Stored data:
********************
-- ==== Sys2Proof/Machine/Instances.lean ====
section
/-! DEFINITION. Several instances of the block (60_exceptions.md R166): each has its own copy of every register and its
own ports, and shares nothing with any other, so a system is a list of states and a step is a step of one of them. -/

namespace Sys2Proof.Machine

/-- One step of instance `k`; a number that names no instance changes nothing. -/
def stepInstance (k : Nat) (sys : List State) : Host.Outcome (List State) Fault Refusal :=
  match sys[k]? with
  | none => .next sys
  | some s =>
    match step s with
    | .next t => .next (sys.set k t)
    | .fault r => .fault r
    | .refused r => .refused r

end Sys2Proof.Machine
end

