/-- By a positive finite amplitude a zero sample stays a zero and an infinite one itself, and the bias is added (R94). -/
theorem modulate_of_am_pos {t : F32} (x : F32) (h0 : 0 < (am t).toNat) (hlt : (am t).toNat < infBits) :
    (isZero x = true → modulate x t = DC_BIAS) ∧ (isInf x = true → modulate x t = x) := by
  obtain ⟨hfin, hsign, habs⟩ := fields_of_toNat_lt_infBits hlt
  have hzero : isZero (am t) = false := by simp only [isZero, habs, decide_eq_false_iff_not]; omega
  refine ⟨fun hx => ?_, fun hx => ?_⟩
  · have hmag : mag x = 0 := by rw [mag, show absBits x = 0 by simpa [isZero] using hx, magOfBits_zero]
    rw [modulate, fmul_finite (isFinite_of_isZero hx) hfin, hmag, zero_mul, roundBits_zero _ (by decide)]
    cases (signBit x != signBit (am t)) <;> decide +kernel
  · have hprod : fmul x (am t) = x := by
      rw [fmul_isInf (isNaN_of_isInf hx) (isNaN_of_isFinite hfin) (.inl hx) (isZero_of_isInf hx) hzero, hsign,
        Bool.bne_false, ← absBits_of_isInf hx, pack_fields]
    rw [modulate, hprod, (sum_isInf_isFinite hx (by decide)).1]

/-- Settles O41: the bounds from those of the two oscillators, the NaN of an argument that is not finite. -/
theorem modulationBounds : Obligations.ModulationBounds := by
  refine ⟨fun t h => ?_, fun t h => ?_, by decide +kernel, fun t x h => ?_⟩
  · exact ⟨isFinite_of_absBits_le (by decide) (absBits_wow_le h), absBits_wow_le h,
      isFinite_of_absBits_le (by decide) (absBits_flutter_le h), absBits_flutter_le h, toNat_am_between h⟩
  · exact ⟨isNaN_fmul_sinF A_WOW (isFinite_fmul_of_not_right h), isNaN_modulation (isFinite_fmul_of_not_right h)⟩
  · obtain ⟨hlo, hhi⟩ := toNat_am_between h
    exact modulate_of_am_pos x (by omega) (by simp only [infBits]; omega)

/-- Refutes O54: the finite time `0x7F7FFFFF`, the largest, overflows the flutter argument. -/
theorem not_finiteTimeGivesFiniteModulation : ¬ Obligations.FiniteTimeGivesFiniteModulation := by
  intro h
  have hnum : isNaN (am 0x7F7FFFFF#32) = false := h _ (by decide)
  obtain ⟨_, hnan, _⟩ := isNaN_modulation (t := 0x7F7FFFFF#32) (by decide +kernel)
  simp [hnan] at hnum

/-! ### The sample time (R90) -/

theorem nearest_u2f (n : Nat) : nearest (n * unit) 1 (u2f n) ∧ signBit (u2f n) = false :=
  ⟨nearest_pack_roundBits _ _ one_pos, signBit_pack_round _ _ _⟩

/-- Every index converts without overflow. -/
theorem isFinite_u2f {n : Nat} (h : n < 2 ^ 64) : isFinite (u2f n) = true := by
  refine isFinite_pack (lt_of_le_of_ne (roundBits_le_infBits _ _) fun hinf => ?_)
  have := (roundBits_eq_infBits_iff one_pos).mp hinf
  rw [unit] at this
  omega

/-- Zero divided by a positive value, finite or infinite. -/
theorem fdiv_posZero {sr : F32} (hn : isNaN sr = false) (hs : signBit sr = false) (hz : isZero sr = false) :
    fdiv posZero sr = posZero := by
  cases hi : isInf sr with
  | true =>
    rw [fdiv_isInf_right (by decide) hi, hs]
    decide
  | false =>
    rw [fdiv_finite (by decide) ((isFinite_iff sr).mpr ⟨hn, hi⟩) hz, hs, show mag posZero = 0 by decide, zero_mul,
      roundBits_zero _ (mag_pos_of_not_isZero hz)]
    decide

/-- Settles O40: index 0, the infinite and the NaN rate, the rounding of the index, and the examples. -/
theorem sampleTimeCorners : Obligations.SampleTimeCorners := by
  refine ⟨fun sr hn hs hz => ?_, fun i => ?_, fun sr i h => isNaN_sampleTime _ h, fun n _ => nearest_u2f n, fun sr => ?_,
    by decide +kernel, by decide +kernel⟩
  · exact fdiv_posZero hn hs hz
  · rw [sampleTime, fdiv_isInf_right (isFinite_u2f i.isLt) (by decide), (nearest_u2f i.toNat).2]
    decide
  · have hshared : u2f (16777217#64).toNat = u2f (16777216#64).toNat := by decide +kernel
    rw [sampleTime, hshared, sampleTime]

/-- Refutes O55: at the largest subnormal rate, `0x007FFFFF`, the time of index 1 is just above `2^126`, with no
overflow. -/
theorem not_subnormalRateGivesInfiniteTime : ¬ Obligations.SubnormalRateGivesInfiniteTime := by
  intro h
  have hinf : sampleTime 1#64 0x007FFFFF#32 = 0x7F800000#32 := h _ _ (by decide) (by decide) (by decide)
  exact absurd hinf (by decide +kernel)

end Sys2Proof.Machine
end

section
/-! Non-finite poisoning (42_filters.md R103): what is not finite stays so through the filters, a `SAMPLE` that leaves it in
`LP_Y` emits `NAN_OUT`, and the high-pass filter carries an infinite sample over as that infinity or a NaN. -/

namespace Sys2Proof.Machine
open Sys2Proof.Safety

/-! ### Values that are not finite -/

theorem isFinite_eq_false_of_isNaN {a : F32} (h : isNaN a = true) : isFinite a = false :=
  isFinite_eq_false_iff.mpr (.inl h)

theorem isFinite_eq_false_of_isInf {a : F32} (h : isInf a = true) : isFinite a = false :=
  isFinite_eq_false_iff.mpr (.inr h)

/-- A summand that is not finite leaves a sum that is not finite. -/
theorem isFinite_sumAs_of_not {op : FpOp} {a b : F32} (h : isFinite a = false ∨ isFinite b = false) :
    isFinite (sumAs op a b) = false := by
  unfold sumAs
  split_ifs with hnan hopp ha hb
  · exact isFinite_eq_false_of_isNaN (isNaN_nanResult op a b)
  · exact isFinite_eq_false_of_isNaN (isNaN_nanResult op a b)
  · exact isFinite_eq_false_of_isInf ha
  · exact isFinite_eq_false_of_isInf hb
  · have hmem : isNaN a = true ∨ isNaN b = true := by simpa [isFinite_eq_false_iff, ha, hb] using h
    exact absurd (by simpa using hmem) hnan

/-- A sum with an infinite summand is that infinity, unless it is a NaN. -/
theorem sumAs_isNaN_or_eq {op : FpOp} {a b c : F32} (hc : isInf c = true) (h : a = c ∨ b = c) :
    isNaN (sumAs op a b) = true ∨ sumAs op a b = c := by
  unfold sumAs
  split_ifs with hnan hopp ha hb
  · exact .inl (isNaN_nanResult op a b)
  · exact .inl (isNaN_nanResult op a b)
  · refine .inr (h.elim id fun hb => ?_)
    subst hb
    have hsign : signBit a = signBit b := by simpa [ha, hc] using hopp
    exact eq_of_fields hsign ((absBits_of_isInf ha).trans (absBits_of_isInf hc).symm)
  · refine .inr (h.elim (fun h => ?_) id)
    exact absurd (h ▸ hc) ha
  · rcases h with rfl | rfl <;> contradiction

/-- A factor with a clear sign leaves an infinity as it is, unless the product is a NaN. -/
theorem fmul_isNaN_or_eq {a c : F32} (ha : isNaN a = true ∨ signBit a = false) (hc : isInf c = true) :
    isNaN (fmul a c) = true ∨ fmul a c = c := by
  rcases ha with ha | hs
  · exact .inl (isNaN_fmul a c (by simp [ha]))
  cases hn : isNaN a with
  | true => exact .inl (isNaN_fmul a c (by simp [hn]))
  | false =>
    cases hz : isZero a with
    | true => exact .inl (isNaN_fmul_isInf_isZero hc hz).2
    | false =>
      refine .inr ?_
      rw [fmul_isInf hn (isNaN_of_isInf hc) (.inr hc) hz (isZero_of_isInf hc), hs, Bool.false_bne,
        ← absBits_of_isInf hc, pack_fields]

/-- A coefficient of the filters is never negative (R100). -/
theorem coef_isNaN_or_nonneg (fc sr : F32) : isNaN (coef fc sr) = true ∨ signBit (coef fc sr) = false := by
  unfold coef
  cases h : isNaN (fdiv (fmul (fneg TWO_PI) fc) sr) with
  | true => exact .inl (isNaN_expF h)
  | false =>
    have hle := toNat_expF_le h
    simp only [infBits] at hle
    exact .inr (by rw [signBit_eq, decide_eq_false_iff_not]; omega)

/-! ### The filters (R101, R102) -/

theorem isNaN_hpStep_of_memory {hpY hpX : F32} (hpA biased : F32) (h : isNaN hpY = true ∨ isNaN hpX = true) :
    isNaN (hpStep hpA hpY hpX biased) = true := by
  have hdiff : isNaN (fsub (fadd hpY biased) hpX) = true := by
    rcases h with h | h
    · exact isNaN_fsub _ _ (by simp [isNaN_fadd hpY biased (by simp [h])])
    · exact isNaN_fsub _ _ (by simp [h])
  exact isNaN_fmul _ _ (by simp [hdiff])

theorem isNaN_lpStep_of_memory {lpY : F32} (lpA hp : F32) (h : isNaN lpY = true) :
    isNaN (lpStep lpA lpY hp) = true :=
  isNaN_fadd _ _ (by simp [isNaN_fmul lpA lpY (by simp [h])])

theorem isFinite_hpStep_of_not {biased : F32} (hpA hpY hpX : F32) (h : isFinite biased = false) :
    isFinite (hpStep hpA hpY hpX biased) = false :=
  isFinite_fmul_of_not_right (isFinite_sumAs_of_not (.inl (isFinite_sumAs_of_not (.inr h))))

theorem isFinite_lpStep_of_not {hp : F32} (lpA lpY : F32) (h : isFinite hp = false) :
    isFinite (lpStep lpA lpY hp) = false :=
  isFinite_sumAs_of_not (.inl (isFinite_fmul_of_not_right h))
********************
→ Directions: Above are some records; copy exactly the lines from the one with "using hx, magOfBits_zero]" through the one with "cases (signBit x", both included, and no others.

→ Solved exercise:
  · have hmag : mag x = 0 := by rw [mag, show absBits x = 0 by simpa [isZero] using hx, magOfBits_zero]
    rw [modulate, fmul_finite (isFinite_of_isZero hx) hfin, hmag, zero_mul, roundBits_zero _ (by decide)]
    cases (signBit x != signBit (am t)) <;> decide +kernel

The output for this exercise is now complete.